白峯神宮

「白峯神宮」

 

 『霊験あらたか』という言葉がある。辞書で調べてみると、
 霊験:「神や仏に祈ることによって得られる不思議なご利益」
 あらたか:「神や仏の霊験がはっきりあらわれているようす」
 となっている。
 信心の裏返しにある望みは、つまりはご利益であり、どうせ祈願するならば霊験あらたかな神や仏に祈るのが効率的というものだ。もちろんこれは一方から見れば大暴論の批難を受けるだろうが、効率化こそが尊しとされるこの時代の思考に沿った、これもまた人の心情ではないだろうか。特に普段から頻繁に訪れることのできない旅行者にしてみたらピンポイントを狙いたいものだ。
 あらたかさの尺度。

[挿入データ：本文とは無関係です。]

/-- R191: no handler but ETX dispatches. -/
theorem HandlerStep.dispatches_eq (h : HandlerStep s i t) (hi : i ≠ .etx) :
    t.dispatches = s.dispatches := by
  cases h
  case etxUnknown | etxVerified | etxVerifyFailed | etxAdded | etxAddFailed | etxExecuted
      | etxParseFailed | etxHandedOver => exact absurd rfl hi
  case pairTaken hsink =>
    obtain ⟨-, -, rfl⟩ | ⟨-, -, rfl⟩ := hsink <;> simp [State.dispatches, isDispatchCall]
  case pairRejected hsink =>
    obtain ⟨-, -, rfl, -⟩ | ⟨-, -, rfl, -⟩ := hsink <;>
      simp [State.dispatches, isDispatchCall, abortFrame]
  all_goals simp [State.dispatches, isDispatchCall, startFrame, hexReset, abortFrame]

end

/-- Settles O47: from the inversion of the handlers, ETX and the others apart. -/
theorem exactlyOneDispatchPerCompletedFrame : Obligations.ExactlyOneDispatchPerCompletedFrame := by
  intro i s t hi h
  obtain ⟨hs, hstep⟩ := handlerStep_of_exec hi h
  refine ⟨?known, fun hno => ?other⟩
  case known =>
    rintro ⟨rfl, ht⟩
    obtain ⟨c, hdispatches, hc⟩ := hstep.dispatches_of_etx ht
    refine ⟨c, hdispatches, fun hty => ?_, fun hty => ?_, fun hty => ?_, fun k hty => ?_⟩
    all_goals
      rw [hty] at hc
      exact hc
  case other =>
    by_cases hetx : i = .etx
    · subst hetx
      have hty : s.ty = .unknown := by_contra fun ht => hno ⟨rfl, ht⟩
      cases h.symm.trans (exec_etx_of_unknown hs hty)
      rfl
    · exact hstep.dispatches_eq hetx

/-! ### Captured bytes (R147 to R151) -/

/-- The storage with the bytes `bs` written from index `i` on. -/
def Memory.writeAll : List Host.Cell → Nat → List Byte → List Host.Cell
  | m, _, [] => m
  | m, i, b :: bs => Memory.writeAll (Memory.write m i b) (i + 1) bs

/-- The state with the bytes `bs` of its frame captured: the section cursor moves with them in a
Notification alone (R27). -/
def State.capture (s : State) (bs : List Byte) : State :=
  { s with
    fb := Memory.writeAll s.fb s.wc bs
    wc := s.wc + bs.length
    sc := if s.ty = .notification then s.sc + bs.length else s.sc }

/-- In the field `st` of a frame of type `ty` a data byte is captured (R148 to R151). -/
def CapturesIn (st : FrameState) (ty : MsgType) : Prop :=
  (st = .payload ∧ ty = .syscall) ∨
    ((st = .notificationSource ∨ st = .notificationTitle ∨ st = .notificationBody) ∧
      ty = .notification)

theorem CapturesIn.pairOk {st : FrameState} {ty : MsgType} {nExt : Nat} (h : CapturesIn st ty) :
    pairOk nExt st ty = true := by
  obtain ⟨rfl, rfl⟩ | ⟨rfl | rfl | rfl, rfl⟩ := h <;> rfl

つまり、いかにご利益を表してきたか、表した記録が残っているかがポイントとなる。そういう意味では長年の都であった京都こそ記録の宝庫であり、霊験あらたかな神社仏閣が多く存在すると言ってよいだろう。
 では、そもそも霊験(ご利益)はどのように信者に期待され、そして期待値の高さはどのように決められるのだろう。単純に考えれば、祈願する主体、神様の力量に求められ、大きな力を持った神様ほど、大きな霊験を示されるという理屈になるか。では、神様の力量とはどのように求められるのだろうか。もちろん、一概に語ることはできないが、実在した人物が神様に祀られたケースに絞ってみば、該当の人物が祀られる以前の行い、及び世間の評価が大きく左右してくると考えられる。例えば菅原道真。生前は学者としての評価があり、また死後は怨霊となって人々に恐れられた。その為、今や天満宮は日本屈指の学問の神様であり、怨霊として振った力が、そのまま霊験の強さの裏付けとなっていると考えられる。つまり、祀られる以前に大きな何らかの力を誇示した人物ほど、人々に大きなご利益を与えてくれると期待させるのだ。
 そういった意味で、京都には菅原道真を祀る北野天満宮にも劣らない、強い霊験を期待させてくれる神社がある。創建が西洋文化にかぶれた明治期の直前ということもあり、霊験あらたかな記録は乏しいが、それでもご利益の期待値は二重丸?それこそが崇徳天皇を祀る白峯神宮だ。

 創建は慶応4年(1868)。発願は孝明天皇であったが、実現前に孝明天皇は崩御。明治天皇によって遺志が引き継がれ、讃岐は白峯陵より崇徳天皇の霊を奉じて創建された。
 また明治6年(1873)には淡路の廃帝と呼ばれた淳仁天皇の霊を淡路からの奉じて合祀した。なお、淳仁天皇は弓削道鏡の出現により権力の座から遠ざけられ反乱を起こした藤原仲麻呂に連座し、淡路に流された悲運の天皇だ。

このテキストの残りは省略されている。